Non poteva mancare un focus sulla criminalità cerignolana nell’ultimo rapporto della Direzione investigativa antimafia. “Nel Basso Tavoliere – è scritto nell’ultima relazione pubblicata, periodo primo semestre 2018 -, quella di Cerignola resta la realtà criminale strutturalmente più solida: non risente delle ripercussioni dei riassetti e delle fibrillazioni in atto nelle vicine aree e, partendo da un forte e radicato controllo del proprio territorio, attua una strategia operativa di progressiva espansione verso altre aree. Infatti, la capacità di diversificare le attività illecite da cui provengono le ingenti risorse finanziarie e di sapersi rigenerare, dando continuità ai traffici illeciti, le ha permesso di affermarsi anche a livello nazionale”.
Per i magistrati della DIA, “si connota come mafia degli affari, svincolata dalla rigidità tipica delle strutture fondate sui vincoli di familiarità (aspetto peculiare delle mafie foggiana e garganica) e proiettata al raggiungimento di obiettivi a medio-lungo termine, anche grazie, verosimilmente, all’esistenza di un organo decisionale condiviso, in grado di assoggettare in modo pragmatico il tessuto criminale, riducendo al minimo le frizioni”.
E ancora: “La pluralità delle attività della mafia cerignolana, spesso condotte con forme di pendolarismo, costituiscono un valore aggiunto in termini sia finanziari che di carisma criminale nelle relazioni con le altre organizzazioni.

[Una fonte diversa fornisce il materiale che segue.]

-- ==== Sys2Proof/Machine/Operands.lean ====
section
/-! DEFINITION. The operand forms: the index arithmetic of the micro-operations (R130, R144, R162, R167, R203), and the
addresses of the host port: spaces (R61, R62), visible extents (R65), the register table (R23). -/

namespace Sys2Proof.Machine

/-- `BITREV(L, i)`, R144: bit `b` of `i` becomes bit `L - 1 - b`. -/
def bitrev : Nat → Nat → Nat
  | 0, _ => 0
  | l + 1, i => i % 2 * 2 ^ l + bitrev l (i / 2)

/-- `min(r, N - r)`, the folded index of R162 and R203. -/
def foldIdx (r n : Nat) : Nat := min r (n - r)

/-- The butterfly distance `stage = 2^s`, R167. -/
def bflyStage (k : Nat) : Nat := 2 ^ k

/-- `lower` of R167. -/
def bflyLower (k q : Nat) : Nat := q / bflyStage k * (2 * bflyStage k) + q % bflyStage k

/-- `upper` of R167. -/
def bflyUpper (k q : Nat) : Nat := bflyLower k q + bflyStage k

/-- `twidx` of R167. -/
def bflyTwidx (n k q : Nat) : Nat := q % bflyStage k * (n / (2 * bflyStage k))

/-- The number of candidates of a sweep, `max(0, TD_HI - TD_LO)` (R196). -/
def candidates (s : State) : Nat := s.tdHi.toNat - s.tdLo.toNat

/-- The space of an address, `A[31:28]` (R61). -/
def addrSpace (a : Addr) : Nat := (a.extractLsb' 28 4).toNat

/-- The word index of an address, `A[27:0]` (R61). -/
def addrIdx (a : Addr) : Nat := (a.extractLsb' 0 28).toNat

/-- The element memory of a space other than 0; none where the space is unmapped (R62). -/
def memOfSpace (space : Nat) : Option MemName :=
  match space with
  | 0x1 => some .tw
  | 0x2 => some .br
  | 0x3 => some .win
  | 0x4 => some .inp
  | 0x5 => some .work
  | 0x6 => some .out
  | 0x8 => some .dwin
  | 0x9 => some .dv
  | 0xA => some .top
  | _ => none

/-- `EXT(space)` in words for a mapped space, R65. -/
def extentOf (s : State) : MemName → Nat
  | .tw => if s.teValid then s.teN else 0
  | .br => if s.teValid then s.teN else 0
  | .win => if s.teValid then s.teN / 2 + 1 else 0
  | .inp => s.teIncnt
  | .work => if s.workValid then 2 * s.teN else 0
  | .out => if s.outValid then s.teN / 2 + 1 else 0
  | .dwin => if s.tdValid then s.tdN / 2 + 1 else 0
  | .dv => s.tdIncnt
  | .top => if s.topValid then 2 * s.build.slots else 0

/-- The 21 registers of R23. -/
inductive Reg where
  | cap | status | cmd | err | ecode | einfo | ie | ip | seq
  | teN | teLog2n | teIncnt | tePush
  | tdN | tdIncnt | tdPush | tdFs | tdFrame | tdLo | tdHi | tdCtrl
deriving DecidableEq, Repr

/-- The register table of R23; every other index of space 0 is unmapped. -/
def regAt (idx : Nat) : Option Reg :=
  match idx with
  | 0x00 => some .cap
  | 0x01 => some .status
  | 0x02 => some .cmd
  | 0x03 => some .err
  | 0x04 => some .ecode
  | 0x05 => some .einfo
  | 0x06 => some .ie
  | 0x07 => some .ip
  | 0x08 => some .seq
  | 0x10 => some .teN
  | 0x11 => some .teLog2n
  | 0x12 => some .teIncnt
  | 0x13 => some .tePush
  | 0x18 => some .tdN
  | 0x19 => some .tdIncnt
  | 0x1A => some .tdPush
  | 0x1B => some .tdFs
  | 0x1C => some .tdFrame
  | 0x1D => some .tdLo
  | 0x1E => some .tdHi
  | 0x1F => some .tdCtrl
  | _ => none

/-- The access kind `RO` of R23: a host write is refused with `E_ACC` (R68). -/
def Reg.readOnly : Reg → Bool
  | .cap | .status | .ecode | .einfo | .seq | .teN | .teLog2n | .teIncnt | .tdN | .tdIncnt => true
  | .cmd | .err | .ie | .ip | .tePush | .tdPush | .tdFs | .tdFrame | .tdLo | .tdHi | .tdCtrl => false

/-- The registers whose write is refused with `E_BUSY` while a command runs (R68, R232). -/
def Reg.lockedWhileBusy : Reg → Bool
  | .tePush | .tdPush | .tdFs | .tdFrame | .tdLo | .tdHi | .tdCtrl => true
  | .cap | .status | .cmd | .err | .ecode | .einfo | .ie | .ip | .seq | .teN | .teLog2n | .teIncnt
  | .tdN | .tdIncnt => false

end Sys2Proof.Machine
end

Significativa al riguardo l’operazione “Ocean’s Twelve”, conclusa dall’Arma dei Carabinieri, che hanno proceduto al fermo di 5 foggiani, presunti componenti del commando protagonista di un ingegnoso tentativo di furto milionario ai danni del caveau di una società di trasporto valori, con sede nella località svizzera di Chiasso”.
“Ad aprile, poi, nell’ambito dell’operazione “Keleos”, la Polizia di Stato ha eseguito l’arresto di 6 soggetti di origine calabrese e di 3 originari di Cerignola – uno dei quali contiguo al clan cerignolano Piarulli – ed Andria (BT), tutti ritenuti responsabili, a vario titolo, di rapina, realizzata con schemi di tipo paramilitare, aggravata dal metodo mafioso, nonché dal possesso e detenzione di armi e munizioni da guerra, di furto e ricettazione dei veicoli. Costoro facevano parte del commando armato – composto da almeno 15 persone – che, nella serata del 4 dicembre 2016, assaltò il caveau di un istituto di vigilanza ubicato nella zona industriale di Catanzaro, asportando 8,5 milioni di euro in contanti. Le indagini disvelarono la stretta sinergia tra consorterie pugliesi e calabresi, finalizzata ad agevolare la ‘ndrangheta catanzarese di San Leonardo di Cutro, atteso che parte del denaro era stato suddiviso – come raccontato all’epoca da l’Immediato – tra le varie cosche dell’area. Tra gli indagati figurava, peraltro, un pregiudicato andriese, ucciso poi il 23 gennaio 2018 nella città pugliese, attivo nelle fasi preparatorie all’assalto”.
“A febbraio 2018 – si legge nella relazione -, la DIA di Bari ha proceduto al sequestro di beni immobili, ad un complesso aziendale e disponibilità finanziarie – del valore stimato di 700mila euro – riconducibili ad un pluripregiudicato di Cerignola (il 60enne Gerardo Caggianelli soprannominato “La Cola”), dedito a rapine e furti di ingentissimo valore, accusato di aver preso parte ad un sodalizio criminale, con base a San Pietro in Casale (BO), allo scopo di commettere furti in danno d’imprese e di riciclaggio di veicoli ricettati in tutto il nord Italia (Veneto, Piemonte, Lombardia, Emilia Romagna, Umbria e Toscana). Il provvedimento è scaturito dall’accertamento dell’evidente sproporzione dei redditi dichiarati rispetto al tenore di vita ed agli investimenti effettuati nel tempo”.
Infine, “altro provvedimento ablativo è stato eseguito, a Canosa di Puglia (BT) e a Milano, nel mese di maggio, nei confronti di un soggetto (Luigi Curci, 63 anni) considerato contiguo al clan mafioso “Piarulli-Ferraro”. Il decreto ha riguardato beni del valore di circa 3 milioni di euro”.